_The input:_
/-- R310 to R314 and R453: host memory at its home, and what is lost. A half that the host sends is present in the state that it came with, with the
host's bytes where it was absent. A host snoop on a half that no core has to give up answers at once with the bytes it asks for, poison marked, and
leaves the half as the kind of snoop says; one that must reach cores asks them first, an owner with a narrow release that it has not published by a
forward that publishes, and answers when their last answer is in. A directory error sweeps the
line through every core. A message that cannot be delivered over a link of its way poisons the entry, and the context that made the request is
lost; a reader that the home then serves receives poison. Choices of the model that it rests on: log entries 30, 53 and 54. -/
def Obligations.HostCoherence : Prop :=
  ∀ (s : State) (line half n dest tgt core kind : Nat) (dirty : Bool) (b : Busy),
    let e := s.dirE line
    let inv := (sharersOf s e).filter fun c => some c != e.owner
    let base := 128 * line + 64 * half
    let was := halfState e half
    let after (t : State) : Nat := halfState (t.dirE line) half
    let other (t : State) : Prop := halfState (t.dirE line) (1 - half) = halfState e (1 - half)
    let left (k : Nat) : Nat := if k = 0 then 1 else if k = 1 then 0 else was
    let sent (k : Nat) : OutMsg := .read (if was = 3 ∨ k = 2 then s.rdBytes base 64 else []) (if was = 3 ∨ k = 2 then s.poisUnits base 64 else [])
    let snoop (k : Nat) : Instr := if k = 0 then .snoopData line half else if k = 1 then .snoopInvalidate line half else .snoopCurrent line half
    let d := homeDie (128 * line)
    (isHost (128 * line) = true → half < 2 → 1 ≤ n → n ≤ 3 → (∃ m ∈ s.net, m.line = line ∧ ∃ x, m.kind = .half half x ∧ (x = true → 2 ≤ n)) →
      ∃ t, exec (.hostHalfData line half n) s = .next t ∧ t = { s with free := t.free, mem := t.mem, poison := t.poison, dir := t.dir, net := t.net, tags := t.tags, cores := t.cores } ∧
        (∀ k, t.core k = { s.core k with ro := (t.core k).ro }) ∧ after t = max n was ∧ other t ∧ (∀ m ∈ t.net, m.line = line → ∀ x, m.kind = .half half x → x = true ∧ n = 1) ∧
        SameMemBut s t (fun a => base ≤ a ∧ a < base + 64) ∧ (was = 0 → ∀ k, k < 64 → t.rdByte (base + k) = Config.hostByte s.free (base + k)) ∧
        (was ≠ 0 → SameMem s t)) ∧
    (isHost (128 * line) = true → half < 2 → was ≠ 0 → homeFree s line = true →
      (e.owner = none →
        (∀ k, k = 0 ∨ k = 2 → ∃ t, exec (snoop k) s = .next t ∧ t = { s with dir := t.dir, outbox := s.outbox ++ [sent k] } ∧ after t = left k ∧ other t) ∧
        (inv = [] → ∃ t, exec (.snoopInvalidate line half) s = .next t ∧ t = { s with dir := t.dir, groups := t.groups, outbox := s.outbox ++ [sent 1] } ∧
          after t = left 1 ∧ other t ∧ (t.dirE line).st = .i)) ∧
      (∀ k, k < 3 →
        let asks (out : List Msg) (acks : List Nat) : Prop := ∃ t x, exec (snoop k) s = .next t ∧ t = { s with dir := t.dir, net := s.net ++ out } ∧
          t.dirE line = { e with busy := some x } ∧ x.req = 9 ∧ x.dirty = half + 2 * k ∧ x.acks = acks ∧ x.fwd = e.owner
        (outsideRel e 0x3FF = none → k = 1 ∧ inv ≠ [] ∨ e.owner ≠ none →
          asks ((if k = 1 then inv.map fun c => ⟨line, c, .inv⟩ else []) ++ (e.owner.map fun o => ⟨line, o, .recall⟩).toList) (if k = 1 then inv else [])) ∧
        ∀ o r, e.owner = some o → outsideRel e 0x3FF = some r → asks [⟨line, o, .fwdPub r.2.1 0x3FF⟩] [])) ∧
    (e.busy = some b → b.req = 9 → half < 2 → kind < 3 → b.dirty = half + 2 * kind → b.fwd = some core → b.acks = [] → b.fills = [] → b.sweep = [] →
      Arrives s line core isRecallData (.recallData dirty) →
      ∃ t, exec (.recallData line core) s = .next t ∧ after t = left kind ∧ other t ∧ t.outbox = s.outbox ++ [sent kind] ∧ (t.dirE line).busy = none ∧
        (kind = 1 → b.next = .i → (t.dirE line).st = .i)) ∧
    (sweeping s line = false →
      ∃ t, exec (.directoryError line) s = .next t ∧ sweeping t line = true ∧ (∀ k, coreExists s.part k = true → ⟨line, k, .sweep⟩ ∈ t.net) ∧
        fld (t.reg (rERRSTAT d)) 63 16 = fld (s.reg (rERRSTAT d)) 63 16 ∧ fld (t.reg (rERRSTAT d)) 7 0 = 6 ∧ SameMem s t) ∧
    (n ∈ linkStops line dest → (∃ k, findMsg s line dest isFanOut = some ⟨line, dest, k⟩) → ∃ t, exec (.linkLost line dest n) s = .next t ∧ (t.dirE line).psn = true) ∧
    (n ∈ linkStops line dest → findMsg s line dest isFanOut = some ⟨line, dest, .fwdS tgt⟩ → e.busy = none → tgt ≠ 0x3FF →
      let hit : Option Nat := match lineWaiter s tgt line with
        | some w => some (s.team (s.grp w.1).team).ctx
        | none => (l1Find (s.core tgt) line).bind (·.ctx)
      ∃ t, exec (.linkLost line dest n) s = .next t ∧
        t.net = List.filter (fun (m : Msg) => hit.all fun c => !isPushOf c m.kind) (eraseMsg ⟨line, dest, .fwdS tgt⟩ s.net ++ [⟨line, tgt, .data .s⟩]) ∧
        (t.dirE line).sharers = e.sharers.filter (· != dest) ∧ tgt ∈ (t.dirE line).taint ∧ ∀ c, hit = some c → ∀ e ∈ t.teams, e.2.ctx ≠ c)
...
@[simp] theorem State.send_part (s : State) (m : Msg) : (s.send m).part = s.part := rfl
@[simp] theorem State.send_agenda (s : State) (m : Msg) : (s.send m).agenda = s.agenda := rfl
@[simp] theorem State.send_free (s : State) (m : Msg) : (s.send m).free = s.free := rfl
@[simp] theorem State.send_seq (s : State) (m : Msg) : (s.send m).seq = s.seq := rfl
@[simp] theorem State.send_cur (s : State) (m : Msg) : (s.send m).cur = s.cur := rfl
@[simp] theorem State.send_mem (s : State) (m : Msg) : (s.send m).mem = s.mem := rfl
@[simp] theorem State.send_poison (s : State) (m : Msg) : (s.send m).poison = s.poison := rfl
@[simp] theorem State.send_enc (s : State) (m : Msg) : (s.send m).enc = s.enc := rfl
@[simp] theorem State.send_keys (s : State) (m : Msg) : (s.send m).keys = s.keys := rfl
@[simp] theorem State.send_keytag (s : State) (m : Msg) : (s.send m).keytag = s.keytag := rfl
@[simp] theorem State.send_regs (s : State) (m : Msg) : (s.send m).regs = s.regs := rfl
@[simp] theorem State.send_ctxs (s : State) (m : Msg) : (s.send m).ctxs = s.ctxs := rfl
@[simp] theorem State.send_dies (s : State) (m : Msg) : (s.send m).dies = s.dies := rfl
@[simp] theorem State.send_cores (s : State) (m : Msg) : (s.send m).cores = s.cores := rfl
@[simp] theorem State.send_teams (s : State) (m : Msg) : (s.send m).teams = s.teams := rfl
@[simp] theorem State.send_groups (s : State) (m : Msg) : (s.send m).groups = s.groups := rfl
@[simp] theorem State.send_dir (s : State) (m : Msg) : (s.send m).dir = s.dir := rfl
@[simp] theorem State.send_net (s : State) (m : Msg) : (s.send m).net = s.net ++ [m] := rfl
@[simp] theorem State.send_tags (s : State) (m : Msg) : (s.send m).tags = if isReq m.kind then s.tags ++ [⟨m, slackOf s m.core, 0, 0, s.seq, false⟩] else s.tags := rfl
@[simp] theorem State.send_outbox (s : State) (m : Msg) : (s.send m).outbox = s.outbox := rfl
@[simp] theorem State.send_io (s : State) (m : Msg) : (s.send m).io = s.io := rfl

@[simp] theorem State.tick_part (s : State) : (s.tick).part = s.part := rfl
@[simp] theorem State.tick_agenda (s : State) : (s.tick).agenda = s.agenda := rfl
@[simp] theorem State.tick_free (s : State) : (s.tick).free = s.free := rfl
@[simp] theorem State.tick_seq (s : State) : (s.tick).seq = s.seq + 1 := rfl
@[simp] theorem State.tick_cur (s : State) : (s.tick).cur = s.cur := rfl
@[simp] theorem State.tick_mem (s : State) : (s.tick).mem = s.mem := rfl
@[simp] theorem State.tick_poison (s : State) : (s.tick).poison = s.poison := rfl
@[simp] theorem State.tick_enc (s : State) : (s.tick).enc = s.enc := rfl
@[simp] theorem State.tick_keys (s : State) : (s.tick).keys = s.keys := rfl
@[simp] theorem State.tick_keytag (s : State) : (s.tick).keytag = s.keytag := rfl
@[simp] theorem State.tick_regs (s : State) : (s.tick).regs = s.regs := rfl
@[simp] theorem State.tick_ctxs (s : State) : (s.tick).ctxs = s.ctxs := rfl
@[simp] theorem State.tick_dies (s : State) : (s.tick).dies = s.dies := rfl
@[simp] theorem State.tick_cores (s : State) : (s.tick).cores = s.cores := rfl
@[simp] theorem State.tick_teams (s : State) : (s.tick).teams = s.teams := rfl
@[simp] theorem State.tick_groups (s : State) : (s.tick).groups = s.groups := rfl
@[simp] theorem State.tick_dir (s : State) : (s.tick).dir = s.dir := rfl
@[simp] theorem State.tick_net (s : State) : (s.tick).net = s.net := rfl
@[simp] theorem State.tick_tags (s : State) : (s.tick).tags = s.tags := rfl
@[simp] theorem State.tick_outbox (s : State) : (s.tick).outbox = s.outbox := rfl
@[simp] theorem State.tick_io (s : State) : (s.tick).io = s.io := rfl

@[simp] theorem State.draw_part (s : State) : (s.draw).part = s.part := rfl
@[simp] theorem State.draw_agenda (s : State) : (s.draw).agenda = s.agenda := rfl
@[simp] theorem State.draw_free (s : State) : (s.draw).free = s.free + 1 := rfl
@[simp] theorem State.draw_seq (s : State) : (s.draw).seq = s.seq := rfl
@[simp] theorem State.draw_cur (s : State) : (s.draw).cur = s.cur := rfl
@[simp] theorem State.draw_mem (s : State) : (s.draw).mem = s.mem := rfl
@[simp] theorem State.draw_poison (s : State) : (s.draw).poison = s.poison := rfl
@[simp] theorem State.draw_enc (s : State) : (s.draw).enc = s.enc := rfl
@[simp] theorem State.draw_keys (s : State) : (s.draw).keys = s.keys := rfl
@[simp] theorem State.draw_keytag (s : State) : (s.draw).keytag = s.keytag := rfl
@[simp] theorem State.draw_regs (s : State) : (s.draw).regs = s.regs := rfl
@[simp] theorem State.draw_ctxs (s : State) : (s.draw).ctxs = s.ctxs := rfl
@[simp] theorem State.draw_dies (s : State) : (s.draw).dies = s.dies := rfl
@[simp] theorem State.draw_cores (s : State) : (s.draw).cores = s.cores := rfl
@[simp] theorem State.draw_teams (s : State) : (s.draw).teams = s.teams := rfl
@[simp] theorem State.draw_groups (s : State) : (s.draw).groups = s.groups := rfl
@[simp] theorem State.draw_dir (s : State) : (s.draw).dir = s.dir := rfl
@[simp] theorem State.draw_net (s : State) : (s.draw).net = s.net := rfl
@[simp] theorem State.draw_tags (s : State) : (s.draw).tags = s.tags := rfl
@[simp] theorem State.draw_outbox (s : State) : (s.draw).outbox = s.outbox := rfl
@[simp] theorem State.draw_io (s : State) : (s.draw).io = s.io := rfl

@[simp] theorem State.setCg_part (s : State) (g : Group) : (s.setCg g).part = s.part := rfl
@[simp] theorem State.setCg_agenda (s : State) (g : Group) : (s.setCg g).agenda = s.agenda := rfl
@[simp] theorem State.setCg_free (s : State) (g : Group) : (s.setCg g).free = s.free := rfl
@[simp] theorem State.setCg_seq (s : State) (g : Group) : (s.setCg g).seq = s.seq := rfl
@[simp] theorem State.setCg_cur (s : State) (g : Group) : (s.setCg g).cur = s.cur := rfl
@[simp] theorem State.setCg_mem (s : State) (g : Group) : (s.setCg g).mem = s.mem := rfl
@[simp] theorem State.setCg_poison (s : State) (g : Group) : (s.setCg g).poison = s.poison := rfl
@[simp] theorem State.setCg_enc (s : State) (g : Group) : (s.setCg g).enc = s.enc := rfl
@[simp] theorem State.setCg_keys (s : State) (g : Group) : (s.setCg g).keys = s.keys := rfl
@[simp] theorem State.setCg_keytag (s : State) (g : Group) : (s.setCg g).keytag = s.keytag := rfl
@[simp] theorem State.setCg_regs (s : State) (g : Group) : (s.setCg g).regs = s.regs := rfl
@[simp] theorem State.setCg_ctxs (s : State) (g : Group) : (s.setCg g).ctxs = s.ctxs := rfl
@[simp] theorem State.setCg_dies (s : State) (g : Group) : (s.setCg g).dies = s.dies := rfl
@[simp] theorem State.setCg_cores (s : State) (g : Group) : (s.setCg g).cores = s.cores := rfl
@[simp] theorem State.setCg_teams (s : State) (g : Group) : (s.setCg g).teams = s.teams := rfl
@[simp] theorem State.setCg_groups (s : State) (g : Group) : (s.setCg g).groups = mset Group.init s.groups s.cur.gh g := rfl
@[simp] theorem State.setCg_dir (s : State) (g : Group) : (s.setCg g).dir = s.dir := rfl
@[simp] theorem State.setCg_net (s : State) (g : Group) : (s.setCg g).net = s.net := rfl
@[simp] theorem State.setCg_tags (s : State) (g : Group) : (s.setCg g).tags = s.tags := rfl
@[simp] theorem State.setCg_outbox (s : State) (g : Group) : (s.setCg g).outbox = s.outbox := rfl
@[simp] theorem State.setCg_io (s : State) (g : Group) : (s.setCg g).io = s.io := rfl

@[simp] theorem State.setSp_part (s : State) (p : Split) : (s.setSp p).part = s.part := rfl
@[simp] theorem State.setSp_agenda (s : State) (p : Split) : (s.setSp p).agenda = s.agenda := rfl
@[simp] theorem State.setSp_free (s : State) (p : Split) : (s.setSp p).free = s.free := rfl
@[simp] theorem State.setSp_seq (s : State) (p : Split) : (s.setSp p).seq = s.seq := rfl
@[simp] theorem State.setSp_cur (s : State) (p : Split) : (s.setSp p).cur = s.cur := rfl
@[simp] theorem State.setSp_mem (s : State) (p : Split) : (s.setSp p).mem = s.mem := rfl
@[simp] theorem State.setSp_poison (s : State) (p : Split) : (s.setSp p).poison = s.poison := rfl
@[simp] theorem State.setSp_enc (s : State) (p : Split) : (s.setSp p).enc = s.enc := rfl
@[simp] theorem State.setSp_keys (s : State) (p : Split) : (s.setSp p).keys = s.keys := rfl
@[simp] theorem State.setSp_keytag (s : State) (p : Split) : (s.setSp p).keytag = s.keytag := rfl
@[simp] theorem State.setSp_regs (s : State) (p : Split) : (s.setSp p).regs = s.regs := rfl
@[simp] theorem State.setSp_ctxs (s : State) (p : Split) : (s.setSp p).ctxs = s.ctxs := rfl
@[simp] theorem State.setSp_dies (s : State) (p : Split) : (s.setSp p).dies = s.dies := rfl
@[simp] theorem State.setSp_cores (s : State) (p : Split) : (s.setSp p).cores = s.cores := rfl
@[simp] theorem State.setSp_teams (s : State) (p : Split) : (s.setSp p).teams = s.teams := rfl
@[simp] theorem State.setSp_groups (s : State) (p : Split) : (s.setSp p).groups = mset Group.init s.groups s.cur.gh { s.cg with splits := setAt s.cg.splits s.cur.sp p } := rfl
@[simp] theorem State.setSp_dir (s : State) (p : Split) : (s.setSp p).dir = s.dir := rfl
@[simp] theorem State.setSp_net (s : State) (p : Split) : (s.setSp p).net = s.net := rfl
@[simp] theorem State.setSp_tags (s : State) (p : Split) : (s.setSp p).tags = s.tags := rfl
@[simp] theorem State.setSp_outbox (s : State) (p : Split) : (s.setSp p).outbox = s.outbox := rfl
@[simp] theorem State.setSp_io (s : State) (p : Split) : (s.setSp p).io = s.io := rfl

_What to work on:_
From the line holding "g).agenda = s.agenda := rfl" to the line holding "g).net = s.net := rfl", inclusive, restate each line above exactly as written.

_Answer area:_
@[simp] theorem State.setCg_agenda (s : State) (g : Group) : (s.setCg g).agenda = s.agenda := rfl
@[simp] theorem State.setCg_free (s : State) (g : Group) : (s.setCg g).free = s.free := rfl
@[simp] theorem State.setCg_seq (s : State) (g : Group) : (s.setCg g).seq = s.seq := rfl
@[simp] theorem State.setCg_cur (s : State) (g : Group) : (s.setCg g).cur = s.cur := rfl
@[simp] theorem State.setCg_mem (s : State) (g : Group) : (s.setCg g).mem = s.mem := rfl
@[simp] theorem State.setCg_poison (s : State) (g : Group) : (s.setCg g).poison = s.poison := rfl
@[simp] theorem State.setCg_enc (s : State) (g : Group) : (s.setCg g).enc = s.enc := rfl
@[simp] theorem State.setCg_keys (s : State) (g : Group) : (s.setCg g).keys = s.keys := rfl
@[simp] theorem State.setCg_keytag (s : State) (g : Group) : (s.setCg g).keytag = s.keytag := rfl
@[simp] theorem State.setCg_regs (s : State) (g : Group) : (s.setCg g).regs = s.regs := rfl
@[simp] theorem State.setCg_ctxs (s : State) (g : Group) : (s.setCg g).ctxs = s.ctxs := rfl
@[simp] theorem State.setCg_dies (s : State) (g : Group) : (s.setCg g).dies = s.dies := rfl
@[simp] theorem State.setCg_cores (s : State) (g : Group) : (s.setCg g).cores = s.cores := rfl
@[simp] theorem State.setCg_teams (s : State) (g : Group) : (s.setCg g).teams = s.teams := rfl
@[simp] theorem State.setCg_groups (s : State) (g : Group) : (s.setCg g).groups = mset Group.init s.groups s.cur.gh g := rfl
@[simp] theorem State.setCg_dir (s : State) (g : Group) : (s.setCg g).dir = s.dir := rfl
@[simp] theorem State.setCg_net (s : State) (g : Group) : (s.setCg g).net = s.net := rfl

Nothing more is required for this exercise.